The distinction made between individualistic and collectivistic cultures helps explain a range of behaviors. Research has shown that North Americans attribute behavior to individual volition or internal dispositions. Chinese, on the other hand, attribute behavior to the influence of a person’s primary reference groups or other factors external to the individual, such as situational influences. It has also been shown that the preference for maintaining harmonious interpersonal and intragroup communication patterns is much stronger in collectivistic than individualistic cultures. Individualism and collectivism are even manifested in language practices with Westerners more prone to use first person pronouns (e.g., I, me) than are people from collectivistic cultures.

While the classification of nations according to broad constructs such as individualism and collectivism is a powerful tool in cross-cultural psychology, our understanding of cultural knowledge is not limited to this extent. Nations have been shown to vary on other distinct systems of cultural values, such as the level of universalism, security, or power they promote. Moreover, groups within nations (e.g., states, regions, organizations) and groups that transcend national boundaries (youth, arts, religious groups) exhibit their own distinct cultural knowledge.

Cultural knowledge is thought to have evolved to meet a range of significant social and basic emotional needs. On one level, cultural values and practices give order and structure to the social world, be it to nations, societies, or groups. At another level, culture fulfills the individual emotional need for belonging, and the need for purpose and meaning to existence. Recent work by Jeff Greenberg and his colleagues also highlights that cultural worldviews fulfill the need for self-esteem: Self-esteem is derived from being seen to have successfully performed culturally valued behaviors.

The range of social and emotional needs that cultural worldviews meet helps explains why people are prone to show strong allegiance to their culture and their cultural group. Indeed, research has shown that raising existential anxiety among people leads them to strongly endorse their cultural values and beliefs and derogate, or distance themselves from, culturally different values or others.

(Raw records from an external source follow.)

-- ==== Sys2Proof/Machine/Copy.lean ====
section
/-!
DEFINITION. Machine/Copy.lean: copies (R246-R254): the descriptor, one element read and written, completion, parking,
cancellation, the status report and prefetch.
-/
namespace Sys2Proof.Machine

/-! ## The descriptor (R246, R247) -/

/-- The source address word. -/
def copySrc (d : Vec) : Word := BitVec.ofNat 64 (fld d 0 64)
/-- The destination address word. -/
def copyDst (d : Vec) : Word := BitVec.ofNat 64 (fld d 64 64)
/-- The control word. -/
def copyCtl (d : Vec) : Word := BitVec.ofNat 64 (fld d 128 64)
/-- The tag. -/
def copyTag (d : Vec) : Nat := fld (copyCtl d) 16 16
/-- The element size in bytes. -/
def copyElem (d : Vec) : Nat := sizeOf (fld (copyCtl d) 4 3)
/-- The dimensions. -/
def copyDims (d : Vec) : Nat := fld (copyCtl d) 0 4 + 1
/-- The counts. -/
def copyCounts (d : Vec) : List Nat := (List.range (copyDims d)).map fun k => fld d (192 + 16 * k) 16
/-- The strides of one end, from a bit position. -/
def copyStrides (d : Vec) (lo : Nat) : List Int := (List.range (copyDims d)).map fun k => sintOf 32 (fld d (lo + 32 * k) 32)
/-- The number of elements. -/
def copyTotal (d : Vec) : Nat := (copyCounts d).foldl (· * ·) 1
/-- The byte offset of element i at an end: dimension 0 innermost (R248). -/
def copyOff (d : Vec) (dst : Bool) (i : Nat) : Int := walkOff 1 (copyCounts d) (copyStrides d (if dst then 672 else 352)) i

/-- A reserved value in the descriptor (R246, R247). -/
def copyIllegal (d : Vec) : Bool :=
  let bad := fun w : Word => !bit w 63 && decide (fld w 48 15 ≠ 0)
  bad (copySrc d) || bad (copyDst d) || decide (10 < copyDims d) || (copyCounts d).any (fun n => n == 0) ||
    decide (2 ^ 40 < copyTotal d * copyElem d)

/-- An address word with an element's offset added (R245). -/
def copyWord (w : Word) (off : Int) : Word :=
  if bit w 63 then
    (w &&& ~~~(BitVec.ofNat 64 ((2 ^ 32 - 1) * 2 ^ 16))) ||| BitVec.ofNat 64 (wrapInt 32 (fld w 16 32 + off) * 2 ^ 16)
  else BitVec.ofNat 64 (wrapInt 48 (fld w 0 48 + off))

/-! ## One element (R248) -/

/-- Where the bytes of an end lie: pieces of cistern memory (byte, address), or a place in storage. -/
inductive Spot where
  | pieces (ps : List (Nat × Nat))
  | storage (e : Entry) (off : Nat)
  deriving DecidableEq, Repr

/-- What an access of a copy comes to: it can be made, it waits (R219, or another device must answer), or it stops the copy with a
cause (R251). -/
inductive CopyStep (α : Type) where
  | ok (x : α)
  | wait
  | stop (cause : Nat) (atDst : Bool)

/-- The key of a pump's translations: its cluster and port. -/
def pumpKey (cluster pump : Nat) : Nat := cluster * 4 + pump

/-- A translation by a pump: its cache of 256 entries, or the die's walk unit, may give an old entry until it is invalidated (R220). -/
def pumpTranslate (s : State) (cluster pump ctx va : Nat) (r w : Bool) : Trans :=
  let cached := (tget [] s.dev.pumpCache (pumpKey cluster pump)).find? fun e => decide (e.1 = ctx ∧ e.2.1 = va / 65536)
  chooseTrans (translate s ctx va r w)
    ((cached.map fun e => cachedAnswer e.2.2 va r w).toList ++ [translateOld s (cluster / 16) ctx va r w]) s

/-- The caches after a pump's access at an address: the page's leaf is in both, and the next choice of an old entry is another one. -/
def pumpWalked (cluster pump ctx va : Nat) (s : State) : State :=
  let s := { s with fresh := s.fresh + 1 }
  match translate s ctx va false false with
  | .done pa =>
    let old := (tget [] s.dev.pumpCache (pumpKey cluster pump)).filter fun e => !decide (e.1 = ctx ∧ e.2.1 = va / 65536)
    let new := ((ctx, va / 65536, leafWord s ctx va pa) :: old).take 256
    fillUnit (cluster / 16) ctx va { s with dev := { s.dev with pumpCache := tset [] s.dev.pumpCache (pumpKey cluster pump) new } }
  | _ => s

/-- The pieces translated, or what stops them. -/
def copyPieces (s : State) (pump : Nat) (w : Bool) : List (Nat × Nat) → CopyStep (List (Nat × Nat))
  | [] => .ok []
  | q :: qs =>
    match pumpTranslate s (clusterOf s.cur.id) pump (ctxNum s.cur) q.2 (!w) w with
    | .migrating => .wait
    | .fault c => .stop c w
    | .done pa =>
      if addrStatus s pa ≠ 0 then .stop 26 w
      else
        match copyPieces s pump w qs with
        | .ok ps => .ok ((q.1, pa) :: ps)
        | r => r

/-- The place of element i at an end. -/
def copySpot (s : State) (c : Copy) (dst : Bool) (i : Nat) : CopyStep Spot :=
  let w := if dst then copyDst c.desc else copySrc c.desc
  let e := copyElem c.desc
  if bit w 63 then
    let off := (fld w 16 32 : Int) + copyOff c.desc dst i
    match if dst then c.dst else c.src with
    | none => .stop 15 dst
    | some h => if off < 0 ∨ h.size < off.toNat + e then .stop 15 dst else .ok (.storage h off.toNat)
  else
    let va := (fld w 0 48 : Int) + copyOff c.desc dst i
    if va < 0 then .stop 19 dst
    else
      match copyPieces s c.pump dst (sectorPieces va.toNat e) with
      | .ok ps => .ok (.pieces ps)
      | .wait => .wait
      | .stop x d => .stop x d

/-- The length of a piece of an element. -/
def pieceLen (e : Nat) (q : Nat × Nat) : Nat := min (e - q.1) (32 - q.2 % 32)

/-- The bytes of the source with a mark at each byte of a poisoned word; `far` holds the bytes another device has answered, marked in the
same way. -/
def copyRead (s : State) (e : Nat) (far : List (Byte × Bool)) : Spot → List (Byte × Bool)
  | .storage h off =>
    (List.range e).map fun i => (mget (spaceMem s h.space) (h.off + off + i), poisonHit (spacePoison s h.space) 8 (h.off + off + i) 1)
  | .pieces ps => ps.flatMap fun q => (List.range (pieceLen e q)).map fun i =>
      if ownAddr s q.2 then (mget s.dev.mem (q.2 + i), memPoisoned s (q.2 + i) 1) else (far[q.1 + i]?).getD (0, false)

/-- Words of size g that marked bytes from an address fall into. -/
def markedWords (g a : Nat) (bs : List (Byte × Bool)) : List Nat :=
  (((List.range bs.length).zip bs).filter fun x => x.2.2).map (fun x => (a + x.1) / g) |>.eraseDups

Culture Research Implications

Knowledge about culture and behavior from the view of social psychology has been successfully applied in various settings to solve a range of problems. These problems have included those that arise with intercultural communication and negotiation, the acculturation experience of immigrants, the contrasting ways people label and treat health concerns and psychological disorders, and the management of multinational organizations. More generally, intercultural understanding has been shown to reduce prejudice and intergroup conflict and promote harmonious relations and exchange between social groups.

References:

  1. Fiske, A. P., Kitayama, S., Markus, H. R., & Nisbett, R. E. (1998). The cultural matrix of social psychology. In D. T. Gilbert, S. T. Fiske, & G. Lindzey (Eds.), The handbook of social psychology (4th ed., Vol. 2, pp. 915-981). Boston: McGraw-Hill.
  2. Halloran, M., & Kashima, E. (2006). Culture, social identity, and the individual. In T. Postmes & J. Jetten (Eds.), Individuality and the group: Advances in social identity (pp. 137-154). London: Sage.
  3. Kashima, Y. (2001). Culture and social cognition: Towards a social psychology of cultural dynamics. In D. Matsumoto (Ed.), Handbook of culture and psychology (pp. 325-360). Oxford, UK: Oxford University Press.